One day I’d rented all the Fairport and Sun-Ra they had, so I finally took a chance on ‘David Ackles’. When I got home and listened to it, it was like I was playing the perfect music – the opening track ‘The Road to Cairo’ with it’s slow swinging rhythm and that late 60s deep clicking bass line sound was so evocative. By the time I got to ‘Blue Ribbons’ and then ‘Down River’ with it’s out-of-tune bar room piano part, I was having a musical epiphany! His voice was so rich and dramatic and at other times understated.
That experience immediately caused me to buy the other 3 albums of the 4 he recorded between 1968 -73, Subway to the Country (1970) American Gothic (1972) and Five and Dime (1973). Of these three American Gothic was probably his most acclaimed, recorded in England and produced by Elton John co-writer Bernie Taupin, it was described as ‘The Sgt. Peppers of Folk’ by The Sunday Times when it was released. It contains tender ballads and social comment delivered with Jacques Brel/Kurt Weill undertones that give a hint of his background in musical theatre.

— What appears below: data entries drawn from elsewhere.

-- ==== Sys2Proof/Config.lean ====
section
/-!
DEFINITION. What is fixed for one machine: the embedding schemes (R17) and the parameters that the
implementation and the platform choose (R7, R8, R9, R41, R42).
-/

namespace Sys2Proof

/-- R17, in the enumeration order of R65: Basic (B), EnhancedFlip (EF), EnhancedNoFlip (EN). -/
inductive Scheme where
  | basic
  | enhancedFlip
  | enhancedNoFlip
deriving DecidableEq, Repr

/-- The OPEN parameters of the spec. `State` holds one such record that no step writes, so a statement
about every state is a statement about every choice of them (log 1). -/
structure Params where
  /-- N_MAX, the size of CBUF in bytes (R7). -/
  nMax : Nat
  /-- M_MAX, the size of MBUF in bytes (R8). -/
  mMax : Nat
  /-- O_MAX, the size of OBUF in bytes (R9). -/
  oMax : Nat
  /-- REG_BASE, the bus address of the register window (R41). -/
  regBase : Nat
  /-- CBUF_BASE (R42). -/
  cbufBase : Nat
  /-- MBUF_BASE (R42). -/
  mbufBase : Nat
  /-- OBUF_BASE (R42). -/
  obufBase : Nat
deriving DecidableEq, Repr

/-- DESIGN CHOICE (log 1), unsafe: the parameters of the machine that `State.reset` builds. The buffers
are the largest that R7 and R8 allow, so that no length is out of range that some machine accepts. -/
def Config.params : Params where
  nMax := 2147483647
  mMax := 536870911
  oMax := 536870911
  regBase := 0
  cbufBase := 0x80000000
  mbufBase := 0x100000000
  obufBase := 0x120000000

end Sys2Proof
end

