-- ==== Sys2Proof/Decode.lean ====
section
/-!
DEFINITION. Decoding a command word, total on every 32-bit word and rejecting by name (R68, R69); the
encoder, written from the opcode map (R67); and the mnemonics (R70).

A command is one whole 32-bit word written to CMD and never bytes fetched from a memory (R60, R62), so the
decoder takes a word.
-/

namespace Sys2Proof

/-- Why a word decodes to ILLEGAL: the four kinds of reserved word that R69 lists. -/
inductive IllegalWord where
  /-- A nonzero bit in 31:6. -/
  | reservedBits
  /-- OP = 0 with SCH ≠ 0 (R65). -/
  | nopWithScheme
  /-- OP in 4..15. -/
  | reservedOp
  /-- SCH = 3. -/
  | reservedScheme
deriving DecidableEq, Repr

/-- R63: the fields of a word. -/
def fieldsOf (w : Word) : Cmd32 where
  op := w.extractLsb' 0 4
  sch := w.extractLsb' 4 2
  rsv := w.extractLsb' 6 26

/-- R65: the scheme that SCH selects; 3 is reserved. -/
def schemeOf (sch : BitVec 2) : Option Scheme :=
  match sch.toNat with
  | 0 => some .basic
  | 1 => some .enhancedFlip
  | 2 => some .enhancedNoFlip
  | _ => none

/-- The ENC command of a scheme (R67). -/
def encOf (sch : Scheme) : Instr :=
  match sch with
  | .basic => .encB
  | .enhancedFlip => .encEf
  | .enhancedNoFlip => .encEn

/-- The DEC command of a scheme (R67). -/
def decOf (sch : Scheme) : Instr :=
  match sch with
  | .basic => .decB
  | .enhancedFlip => .decEf
  | .enhancedNoFlip => .decEn

/-- The CAP command of a scheme (R67). -/
def capOf (sch : Scheme) : Instr :=
  match sch with
  | .basic => .capB
  | .enhancedFlip => .capEf
  | .enhancedNoFlip => .capEn

/-- R68, on the fields of a word, in its order of checks. -/
def decodeFields (c : Cmd32) : Except IllegalWord Instr :=
  if c.rsv ≠ 0 then .error .reservedBits
  else if c.op = 0 then
    if c.sch = 0 then .ok .nop else .error .nopWithScheme
  else
    match c.op.toNat with
    | 1 => match schemeOf c.sch with
      | some sch => .ok (encOf sch)
      | none => .error .reservedScheme
    | 2 => match schemeOf c.sch with
      | some sch => .ok (decOf sch)
      | none => .error .reservedScheme
    | 3 => match schemeOf c.sch with
      | some sch => .ok (capOf sch)
      | none => .error .reservedScheme
    | _ => .error .reservedOp

/-- R68: Decode, total on every 32-bit word. -/
def decode (w : Word) : Except IllegalWord Instr :=
  decodeFields (fieldsOf w)

/-- R64, R65, R67: the fields of a command. -/
def Instr.fields (i : Instr) : Cmd32 :=
  match i with
  | .nop => ⟨0, 0, 0⟩
  | .encB => ⟨1, 0, 0⟩
  | .encEf => ⟨1, 1, 0⟩
  | .encEn => ⟨1, 2, 0⟩
  | .decB => ⟨2, 0, 0⟩
  | .decEf => ⟨2, 1, 0⟩
  | .decEn => ⟨2, 2, 0⟩
  | .capB => ⟨3, 0, 0⟩
  | .capEf => ⟨3, 1, 0⟩
  | .capEn => ⟨3, 2, 0⟩

/-- R63: the word with these fields. -/
def Cmd32.word (c : Cmd32) : Word := c.rsv ++ c.sch ++ c.op

/-- R67: the word of a command. -/
def encode (i : Instr) : Word := i.fields.word

/-- R70: the mnemonic of a command. -/
def Instr.mnemonic (i : Instr) : String :=
  match i with
  | .nop => "NOP"
  | .encB => "ENC.B"
  | .encEf => "ENC.EF"
  | .encEn => "ENC.EN"
  | .decB => "DEC.B"
  | .decEf => "DEC.EF"
  | .decEn => "DEC.EN"
  | .capB => "CAP.B"
  | .capEf => "CAP.EF"
  | .capEn => "CAP.EN"

/-- Every command, in the order of R67. -/
def Instr.all : List Instr :=
  [.nop, .encB, .encEf, .encEn, .decB, .decEf, .decEn, .capB, .capEf, .capEn]

/-- The instruction that the decoder reads from an instruction whose bits are `w`, numbered as
spec/opcode_table.json numbers them. Every row has 32 bits; a shorter `nbits` leaves the bits above it 0, and
a longer one is no command word (R62; log 17). -/
def decodeTableWord (nbits w : Nat) : Option Instr :=
  if nbits ≤ 32 then
    match decode (BitVec.ofNat 32 (w % 2 ^ nbits)) with
    | .ok i => some i
    | .error _ => none
  else none

end Sys2Proof
end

In all his work he has a unique ability to perfectly represent the lost, the lonely, the disaffected, the disconnected and the broken-hearted, even though he was a happily married, family man for nearly 30 years. When I heard the lyrics ‘I’ve been loved, so I know I’m alive’ from ‘I’ve Been Loved’ the second track on ‘Five and Dime’, the hair stood up on my arms and the tears stung the corner of my eyes, especially as I was watching my own mother descend into Alzheimers seemingly living out her days with no purpose, having lost my Dad.

He is sometimes described as ‘an artist’s artist’ and he can count Elvis Costello and Elton John among his most vociferous supporters also Phil Collins included ‘Down River’ in his Desert Island Discs. I would also cite him as a major influence.
David Ackles succumbed to cancer in 1999 and while we are all just men and women in physical form he is someone I truly wish I had met.